What the task asks → Only the lines below from the one containing "theorem Fab.messages_tabs (l" to the one containing "def Fab.stickyUp (x" should be repeated, both included and unchanged.
▼
/-! ### The collector -/

theorem Fab.msixRequest_regs (v : Nat) : (f.msixRequest v).regs = f.regs := by
  unfold Fab.msixRequest
  split <;> rfl
theorem Fab.msixRequest_pages (v : Nat) : (f.msixRequest v).pages = f.pages := by
  unfold Fab.msixRequest
  split <;> rfl
theorem Fab.msixRequest_tabs (v : Nat) : (f.msixRequest v).tabs = f.tabs := by
  unfold Fab.msixRequest
  split <;> rfl
theorem Fab.msixRequest_cnts (v : Nat) : (f.msixRequest v).cnts = f.cnts := by
  unfold Fab.msixRequest
  split <;> rfl
theorem Fab.messages_regs (l : List Nat) : (l.foldl (fun g v => (g.msixRequest v).count E.MGMT_FLT_MSG 1) f).regs = f.regs := by
  induction l generalizing f with
  | nil => rfl
  | cons v l ih => exact (ih _).trans (Fab.msixRequest_regs f v)
theorem Fab.messages_pages (l : List Nat) : (l.foldl (fun g v => (g.msixRequest v).count E.MGMT_FLT_MSG 1) f).pages = f.pages := by
  induction l generalizing f with
  | nil => rfl
  | cons v l ih => exact (ih _).trans (Fab.msixRequest_pages f v)
theorem Fab.messages_tabs (l : List Nat) : (l.foldl (fun g v => (g.msixRequest v).count E.MGMT_FLT_MSG 1) f).tabs = f.tabs := by
  induction l generalizing f with
  | nil => rfl
  | cons v l ih => exact (ih _).trans (Fab.msixRequest_tabs f v)
theorem Fab.fatal_regs (p : Page) : (f.pageEv p .fatal).regs = f.regs := by
  unfold Fab.pageEv
  split
  · rfl
  · rfl
theorem Fab.fatal_tabs (p : Page) : (f.pageEv p .fatal).tabs = f.tabs := by
  unfold Fab.pageEv
  split
  · rfl
  · rfl
/-- The rest of what a sticky bit's rise does, after the bit itself. -/
theorem Fab.stickyRest (x : Src) (c : Bool) :
    ((if (if c then f.pageEv x.page .fatal else f).isPending x then (if c then f.pageEv x.page .fatal else f).faultMessages [x]
      else (if c then f.pageEv x.page .fatal else f)).regs = f.regs) ∧
    ((if (if c then f.pageEv x.page .fatal else f).isPending x then (if c then f.pageEv x.page .fatal else f).faultMessages [x]
      else (if c then f.pageEv x.page .fatal else f)).tabs = f.tabs) := by
  have h : ∀ g : Fab, g.regs = f.regs ∧ g.tabs = f.tabs →
      (if g.isPending x then g.faultMessages [x] else g).regs = f.regs ∧ (if g.isPending x then g.faultMessages [x] else g).tabs = f.tabs := by
    intro g hg
    unfold Fab.faultMessages
    split
    · rw [Fab.messages_regs, Fab.messages_tabs]
      exact hg
    · exact hg
  apply h
  cases c with
  | true => exact ⟨Fab.fatal_regs f _, Fab.fatal_tabs f _⟩
  | false => exact ⟨rfl, rfl⟩
/-- The bit's rise itself. -/
def Fab.stickyUp (x : Src) (f : Fab) : Fab :=
  (f.setReg (stickyAddr x.page x.loc) (setBits (f.reg (stickyAddr x.page x.loc)) (x.loc % 32) 1 1)).count E.MGMT_FLT_CAPTURE 1
theorem Fab.stickySet_all (x : Src) : (f.stickySet x).regs = (f.stickyUp x).regs ∧ (f.stickySet x).tabs = (f.stickyUp x).tabs := by
  exact Fab.stickyRest (f.stickyUp x) x (decide (f.severity x = 2) || decide (x.defaultClass = 2))
/-- The collector changes no register but the source's sticky register. -/
theorem Fab.stickySet_reg (x : Src) (a : Nat) (h : a ≠ stickyAddr x.page x.loc) : (f.stickySet x).reg a = f.reg a := by
  rw [Fab.reg_of (Fab.stickySet_all f x).1, Fab.stickyUp, Fab.reg_of (Fab.count_regs _ _ _), Fab.reg_setReg_ne _ _ _ _ h]
theorem Fab.occur_reg (x : Src) (a : Nat) (h : a ≠ stickyAddr x.page x.loc) : (f.occur x).reg a = f.reg a := by
  unfold Fab.occur
  split
  · exact Fab.stickySet_reg f x a h
  · rfl
theorem Fab.occur_get (s : Src) (p : Page) (x : Fld) (h : p.base + x.off ≠ stickyAddr s.page s.loc) : (f.occur s).get p x = f.get p x := by
  unfold Fab.get
  rw [Fab.occur_reg f s _ h]
theorem Fab.occur_tabs (x : Src) : (f.occur x).tabs = f.tabs := by
  unfold Fab.occur
  split
  · rw [(Fab.stickySet_all f x).2]
    unfold Fab.stickyUp
    rw [Fab.count_tabs, Fab.setReg_tabs]
  · rfl
/-- An occurrence of an implemented source leaves its sticky bit at 1 (R676). -/
theorem Fab.occur_sticky (x : Src) (h : x.implemented = true) : (f.occur x).sticky x = true := by
  unfold Fab.occur
  by_cases hs : f.sticky x
  · simp [h, hs]
  · rw [if_pos (by simp [h, hs])]
    have hw : (f.stickyUp x).sticky x = true := by
      have e : (f.stickyUp x).reg (stickyAddr x.page x.loc) = setBits (f.reg (stickyAddr x.page x.loc)) (x.loc % 32) 1 1 :=
        by rw [Fab.stickyUp, Fab.reg_of (Fab.count_regs _ _ _), Fab.reg_setReg_same]
      unfold Fab.sticky
      rw [e, getBits_setBits _ _ _ _ (by omega)]
      rfl
    rw [← hw]
    unfold Fab.sticky
    rw [Fab.reg_of (Fab.stickySet_all f x).1]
▲
Task solution →
theorem Fab.messages_tabs (l : List Nat) : (l.foldl (fun g v => (g.msixRequest v).count E.MGMT_FLT_MSG 1) f).tabs = f.tabs := by
  induction l generalizing f with
  | nil => rfl
  | cons v l ih => exact (ih _).trans (Fab.msixRequest_tabs f v)
theorem Fab.fatal_regs (p : Page) : (f.pageEv p .fatal).regs = f.regs := by
  unfold Fab.pageEv
  split
  · rfl
  · rfl
theorem Fab.fatal_tabs (p : Page) : (f.pageEv p .fatal).tabs = f.tabs := by
  unfold Fab.pageEv
  split
  · rfl
  · rfl
/-- The rest of what a sticky bit's rise does, after the bit itself. -/
theorem Fab.stickyRest (x : Src) (c : Bool) :
    ((if (if c then f.pageEv x.page .fatal else f).isPending x then (if c then f.pageEv x.page .fatal else f).faultMessages [x]
      else (if c then f.pageEv x.page .fatal else f)).regs = f.regs) ∧
    ((if (if c then f.pageEv x.page .fatal else f).isPending x then (if c then f.pageEv x.page .fatal else f).faultMessages [x]
      else (if c then f.pageEv x.page .fatal else f)).tabs = f.tabs) := by
  have h : ∀ g : Fab, g.regs = f.regs ∧ g.tabs = f.tabs →
      (if g.isPending x then g.faultMessages [x] else g).regs = f.regs ∧ (if g.isPending x then g.faultMessages [x] else g).tabs = f.tabs := by
    intro g hg
    unfold Fab.faultMessages
    split
    · rw [Fab.messages_regs, Fab.messages_tabs]
      exact hg
    · exact hg
  apply h
  cases c with
  | true => exact ⟨Fab.fatal_regs f _, Fab.fatal_tabs f _⟩
  | false => exact ⟨rfl, rfl⟩
/-- The bit's rise itself. -/
def Fab.stickyUp (x : Src) (f : Fab) : Fab :=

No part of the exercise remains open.